Input
I have a column Parameters of type map of the form:
>>> from pyspark.sql import SQLContext
>>> sqlContext = SQLContext(sc)
>>> d = [{'Parameters': {'foo': '1', 'bar': '2', 'baz': 'aaa'}}]
>>> df = sqlContext.createDataFrame(d)
>>> df.collect()
[Row(Parameters={'foo': '1', 'bar': '2', 'baz': 'aaa'})]
Output
I want to reshape it in pyspark so that all the keys (foo, bar, etc.) are columns, namely:
[Row(foo='1', bar='2', baz='aaa')]
Using withColumn works:
(df
.withColumn('foo', df.Parameters['foo'])
.withColumn('bar', df.Parameters['bar'])
.withColumn('baz', df.Parameters['baz'])
.drop('Parameters')
).collect()
But I need like a solution that doesn’t explicitly mention the column names as I have dozens of them.
Schema
>>> df.printSchema() root |-- Parameters: map (nullable = true) | |-- key: string | |-- value: string (valueContainsNull = true)
Answers:
Thank you for visiting the Q&A section on Magenaut. Please note that all the answers may not help you solve the issue immediately. So please treat them as advisements. If you found the post helpful (or not), leave a comment & I’ll get back to you as soon as possible.
Method 1
Since keys of the MapType are not a part of the schema you’ll have to collect these first for example like this:
from pyspark.sql.functions import explode
keys = (df
.select(explode("Parameters"))
.select("key")
.distinct()
.rdd.flatMap(lambda x: x)
.collect())
When you have this all what is left is simple select:
from pyspark.sql.functions import col
exprs = [col("Parameters").getItem(k).alias(k) for k in keys]
df.select(*exprs)
Method 2
Performant solution
One of the question constraints is to dynamically determine the column names, which is fine, but be warned that this can be really slow. Here’s how you can avoid typing and write code that’ll execute quickly.
cols = list(map(
lambda f: F.col("Parameters").getItem(f).alias(str(f)),
["foo", "bar", "baz"]))
df.select(cols).show()
+---+---+---+ |foo|bar|baz| +---+---+---+ | 1| 2|aaa| +---+---+---+
Notice that this runs a single select operation. Don’t run withColumn multiple times because that’s slower.

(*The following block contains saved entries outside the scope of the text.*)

-- ==== Sys2Proof/Safety.lean ====
section
/-!
DEFINITION. What counts as the end of a run (`spec/70_reset_and_hazards.md` R86) and the invariant of the machine, collected from
`spec/10_state.md` R14, R16, R18, R20 and `spec/60_exceptions.md` R72.
-/

namespace Sys2Proof.Machine

/-- A core that `Step` changes (R9). -/
abbrev State.Running (s : State) : Prop := s.status = .running

/-- The only successful end of a run (R86(a)). -/
abbrev State.Halted (s : State) : Prop := s.status = .halted

/-- An error end, never a successful one (R77, R86(b)). -/
abbrev State.Faulted (s : State) : Prop := s.status = .faulted

/-- FL holds no bit but one of E, G, L: 0x00 before the first CMP, then 0x01, 0x02 or 0x04 (R16). -/
abbrev State.FlagsOk (s : State) : Prop := s.fl = 0x00 ∨ s.fl = 0x01 ∨ s.fl = 0x02 ∨ s.fl = 0x04

/-- FCAUSE and FINFO agree with STATUS and with each other (R20, R72): no cause and 0 while not FAULTED; when FAULTED the
address past the end of memory (`PC_MAX`), a byte that is no opcode of the map, or an operand byte in [8,255]. -/
abbrev State.CauseOk (om : OpcodeMap) (s : State) : Prop :=
  (s.fcause = .none ∧ ¬ s.Faulted ∧ s.finfo = 0) ∨
  (s.fcause = .outOfRange ∧ s.Faulted ∧ s.finfo.toNat = Config.pcMax) ∨
  (s.fcause = .unknownInstruction ∧ s.Faulted ∧ s.finfo.toNat ≤ 255 ∧
    lookupOpcode om (trunc8 s.finfo.toNat) = none) ∨
  (s.fcause = .invalidRegister ∧ s.Faulted ∧ 8 ≤ s.finfo.toNat ∧ s.finfo.toNat ≤ 255)

/-- The invariant of the machine at an `OPCODE_MAP`: PC is at most `PC_MAX` (R14), RAM is canonical (the model's form of the
256 cells, log 21), FL is legal (R16), and the fault record is consistent (R20). -/
abbrev State.InvAt (om : OpcodeMap) (s : State) : Prop :=
  s.pc.toNat ≤ Config.pcMax ∧ Memory.wf s.ram ∧ s.FlagsOk ∧ s.CauseOk om

/-- The invariant of the machine at the default `OPCODE_MAP`. -/
abbrev State.Inv (s : State) : Prop := s.InvAt opcodeMap

/-- The machine at an `OPCODE_MAP` (R42): `core` with the map as an argument. -/
def coreAt (om : OpcodeMap) : Host.Core := { Sys2Proof.core with step := singleStep om }

/-- `k` steps from a state at an `OPCODE_MAP` (R42, R86). -/
def runAt (om : OpcodeMap) (k : Nat) (s : State) : Host.Outcome State Fault Refusal := (coreAt om).run k s

/-- `k` steps from a state (R86); a run from `Reset(IMAGE)` starts in `State.resetImage image`. -/
def run (k : Nat) (s : State) : Host.Outcome State Fault Refusal := Sys2Proof.core.run k s

end Sys2Proof.Machine
end

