-- ==== Sys2Proof/WellFormed.lean ====
section
/-!
DEFINITION. When an instruction's operands satisfy `spec/30_encoding.md` R43(a): every register operand is an index in [0,7].
The encoding itself admits every operand byte (R45), so the decoder and the step accept ill-formed instructions too: what
they do is the `InvalidRegister` fault of the access (`spec/10_state.md` R12), not a decoding error.
-/

namespace Sys2Proof

/-- A register operand byte names a register: it is in [0,7] (R43(a)). -/
def regOperandOk (op : Byte) : Bool := decide (op.toNat < 8)

/-- The operand bytes of an instruction that are register operands (R42, columns op1 and op2; the immediate op2 of LDI is none). -/
def Instr.registerOperands : Instr → List Byte
  | .hlt => []
  | .ldi op1 _ => [op1]
  | .prn op1 => [op1]
  | .add op1 op2 => [op1, op2]
  | .mul op1 op2 => [op1, op2]
  | .cmp op1 op2 => [op1, op2]
  | .push op1 => [op1]
  | .pop op1 => [op1]
  | .call op1 => [op1]
  | .ret => []
  | .jmp op1 => [op1]
  | .jeq op1 => [op1]
  | .jne op1 => [op1]

/-- Every register operand is an index in [0,7] (R43(a)). -/
def Instr.wf (i : Instr) : Bool := i.registerOperands.all regOperandOk

/-- The well-formedness check as a proposition. -/
abbrev Instr.WellFormed (i : Instr) : Prop := i.wf = true

end Sys2Proof
end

The fast solution is only possible if you know all the map keys. You’ll need to revert to the slower solution if you don’t know all the unique values for the map keys.
Slower solution
The accepted answer is good. My solution is a bit more performant because it doesn’t call .rdd or flatMap().
import pyspark.sql.functions as F
d = [{'Parameters': {'foo': '1', 'bar': '2', 'baz': 'aaa'}}]
df = spark.createDataFrame(d)
keys_df = df.select(F.explode(F.map_keys(F.col("Parameters")))).distinct()
keys = list(map(lambda row: row[0], keys_df.collect()))
key_cols = list(map(lambda f: F.col("Parameters").getItem(f).alias(str(f)), keys))
df.select(key_cols).show()
+---+---+---+ |bar|foo|baz| +---+---+---+ | 2| 1|aaa| +---+---+---+
Collecting results to the driver node can be a performance bottleneck. It’s good to execute this code list(map(lambda row: row[0], keys_df.collect())) as a separate command to make sure it’s not running too slowly.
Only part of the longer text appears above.